In the previous results, we believed that six epitopes were important. Epitope 897‐913, 899‐906, and 1025‐1041 epitopes were completely consistent with the sequences in the IEDB database. Epitope 371‐387 and 379‐395 partially overlapped with CR3022 epitope of SARS‐CoV‐2. 28 Epitope 371‐387, 379‐395, and 410‐426 exist in the binding region of spike protein and ACE2. 28 However, only 371‐387, 410‐426, and 879‐913 were finally selected as vaccine candidate epitopes. The reasons were that epitope 379‐395 contained the easily mutated sites 382, the average solvent accessibility score of amino acids was only 15.48, and it recognized few HLA molecules. Epitope 899‐906 had an average solvent accessibility score of only 4.06 and cannot recognize HLA class Ⅱ molecules. Epitope 1025‐1041 also had a low average solvent accessibility score (12.33) and cannot recognize HLA class Ⅰ molecule. Therefore, these three epitopes were not selected as vaccine candidates.

Another interesting finding was that in the population coverage results of 28 epitopes, the coverage rate of each epitope was high in Europe, North America, East Asia, and Oceania, but low in East Africa, West Africa, South Africa, and Central Africa. We thought this was due to the differences in recognition of HLA molecules by different populations. 50 However, this difference might lead to people in Africa being less protected by the same vaccine than people in Europe, North America, East Asia, and Oceania. Whether it is necessary to prepare a specific vaccine based on the recognition ability of the African population to HLA subclasses in the future remains to be studied.

5. CONCLUSIONS

According to the results of mutation and immunoinformatics analysis, we finally recommend 16 epitopes (194‐210, 291‐325, 307‐323, 371‐387, 410‐426, 525‐566, 530‐544, 722‐739, 747‐763, 749‐771, 754‐770, 891‐906, 897‐913, 1101‐1115, 1129‐1145, and 1213‐1229) of spike protein as SARS‐CoV‐2 vaccine candidate epitopes. In particular, epitope 897‐913 was predicted to have possible cross‐immunoprotection for SARS‐CoV and SARS‐CoV‐2. The vaccine candidate sequences (without linker, with linker GGGSGGG, EAAAK, GPGPG, and KK, respectively) were predicted to be relatively stable, with a high antigenic index and good biological activity. We recommended the five sequences as candidate sequences for SARS‐CoV‐2 vaccine. Our next project is to synthesize the gene sequences for cloning and expression to prepare vaccines for SARS‐CoV‐2 and verify their immune effects.
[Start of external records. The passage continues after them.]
-- ==== Sys2Proof/Machine/Arith.lean ====
section
/-! DEFINITION. The arithmetic of the commands, exact over the integers (R101). Where a rule defines a result without
a method (R122), the reference loop of the spec computes it here and `Sys2Proof/Laws/Arith.lean` proves that it gives
the defining value (log entry 14). -/

namespace Sys2Proof.Machine

/-- The Euclidean loop of R130: while `b` is not 0, `(a, b) <- (b, a mod b)`. -/
def euclidLoop : Nat → Nat → Nat → Nat
  | 0, a, _ => a
  | fuel + 1, a, b => if b = 0 then a else euclidLoop fuel b (a % b)

/-- `gcd(a, b)` of R130. The second operand falls at every turn, so `b + 1` turns are enough. -/
def gcdOf (a b : Nat) : Nat := euclidLoop (b + 1) a b

/-- The right-to-left loop of R121, `v` the result so far and `p` the running square. -/
def powLoop : Nat → Nat → Nat → Nat → Nat → Nat
  | 0, v, _, _, _ => v
  | fuel + 1, v, p, e, m =>
    if e = 0 then v else powLoop fuel (if e % 2 = 1 then v * p % m else v) (p * p % m) (e / 2) m

/-- `b^e mod m` for `e > 0` and 1 for `e = 0`, also for `m = 1` (R120, R121; 90_conflicts.md C1). -/
def powModOf (b e m : Nat) : Nat := powLoop e 1 b e m

/-- The extended Euclidean loop of R133, with signed `t`; the answer is `(r0, t0)`. -/
def inverseLoop : Nat → Nat → Nat → Int → Int → Nat × Int
  | 0, r0, _, t0, _ => (r0, t0)
  | fuel + 1, r0, r1, t0, t1 =>
    if r1 = 0 then (r0, t0) else inverseLoop fuel r1 (r0 % r1) t1 (t0 - (r0 / r1 : Nat) * t1)

/-- The unique `t` in `[0, n)` with `(a*t) mod n = 1 mod n`, or none where `gcd(a, n)` is not 1 (R132, R133). -/
def inverseOf (a n : Nat) : Option Nat :=
  match inverseLoop (a + 1) n a 0 1 with
  | (g, t) => if g = 1 then some (t % (n : Int)).toNat else none

/-- `Rinv(m)` of R110 for the radix `R = 2^W`: the inverse of `R` modulo an odd `m`. -/
def radixInverse (w m : Nat) : Nat := (inverseOf (2 ^ w) m).getD 0

/-- The Montgomery product of R110 and R111. -/
def montProduct (w a b m : Nat) : Nat := a * b * radixInverse w m % m

/-- `R^2 mod m` (R112). -/
def radixSquare (w m : Nat) : Nat := 2 ^ (2 * w) % m

/-- The reference algorithm of R114, informative, for `a < m` and `b < m`: `m' = (-m^(-1)) mod R`, `q`, `u` and one
conditional subtraction. No command uses it; it is stated equal to `montProduct`. -/
def montReduce (w a b m : Nat) : Nat :=
  let m' := (2 ^ w - (inverseOf m (2 ^ w)).getD 0) % 2 ^ w
  let t := a * b
  let q := t % 2 ^ w * m' % 2 ^ w
  let u := (t + q * m) / 2 ^ w
  if m ≤ u then u - m else u

/-- The Carmichael formula of R140, before its width check. -/
def carmichaelOf (p q : Nat) : Nat := (p - 1) * (q - 1) / gcdOf (p - 1) (q - 1)

/-- Halve an even `r`, counting in `s`. -/
def halveLoop : Nat → Nat → Nat → Nat × Nat
  | 0, s, r => (s, r)
  | fuel + 1, s, r => if r % 2 = 1 then (s, r) else halveLoop fuel (s + 1) (r / 2)

/-- `Decomp(n) = (s, r)` with `n - 1 = 2^s * r` and `r` odd (R150). -/
def decomp (n : Nat) : Nat × Nat := halveLoop n 0 (n - 1)

/-- The squaring loop of R151: up to `k` squarings of `y` modulo `n`, seeking `n - 1`. -/
def squareLoop : Nat → Nat → Nat → Nat
  | 0, y, _ => y
  | k + 1, y, n => if y = n - 1 then y else squareLoop k (y * y % n) n

/-- `RoundPasses(a, n)` of R151. -/
def roundPasses (a n : Nat) : Bool :=
  match decomp n with
  | (s, r) =>
    let y := powModOf a r n
    if y ≠ 1 ∧ y ≠ n - 1 then squareLoop (s - 1) y n = n - 1 else true

/-- What MRTEST decides (R157). -/
inductive MrOutcome where
  | composite
  | prime
  | witnessRange
  deriving DecidableEq, Repr

/-- The rounds `i` to `iters` of R157's `MRTestOutcome`, `left` of them still to run and `made` requests made so far;
none where the list of draws ends before the test does. -/
def mrRounds (n : Nat) : Nat → Nat → List Nat → Option (MrOutcome × Nat)
  | 0, made, _ => some (.prime, made)
  | _ + 1, _, [] => none
  | left + 1, made, v :: draws =>
    if n - 3 ≤ v then some (.witnessRange, made + 1)
    else if roundPasses (v + 2) n then mrRounds n left (made + 1) draws
    else some (.composite, made + 1)

/-- `MRTestOutcome(n, iters, v)` of R157 on a finite list of draws: the outcome and the number of RNG transactions. -/
def mrTestOutcome (n iters : Nat) (draws : List Nat) : Option (MrOutcome × Nat) :=
  if n < 2 then some (.composite, 0)
  else if n < 4 then some (.prime, 0)
  else mrRounds n iters 0 draws

end Sys2Proof.Machine
end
The bioinformatics analysis method in our study will greatly improve the accuracy and effectiveness of vaccine epitopes screening and the rationality of vaccine design, and can also be applied to vaccine design for other infectious diseases.

CONFLICT OF INTERESTS

The authors declare that there are no conflict of interests.

AUTHOR CONTRIBUTIONS

Conceptualization: Jinlei He, Jianping Chen, and Jiao Li. Data curation: Jianhui Zhang. Formal analysis: Jinlei He and Fan Huang. Investigation: Qiwei Chen and Dali Chen. Methodology: Jinlei He, Fan Huang, and Jianhui Zhang. Project administration: Zhiwan Zheng and Qi Zhou. Supervision: Jianping Chen and Jiao Li. Writing‐original draft: Jinlei He and Fan Huang. Writing‐review & editing: Jianping Chen and Jiao Li.

Supporting information

Supporting information.

ACKNOWLEDGMENTS

This study was supported by the National Natural Science Foundation of China to Jianping Chen (grant number 81672048), to Dali Chen (grant number 31872959 and 31572240), and to Jiao Li (grant number 31802184). Jinlei He is the recipient of the State Scholarship Fund supported by the China Scholarship Council (grant number 201706240018).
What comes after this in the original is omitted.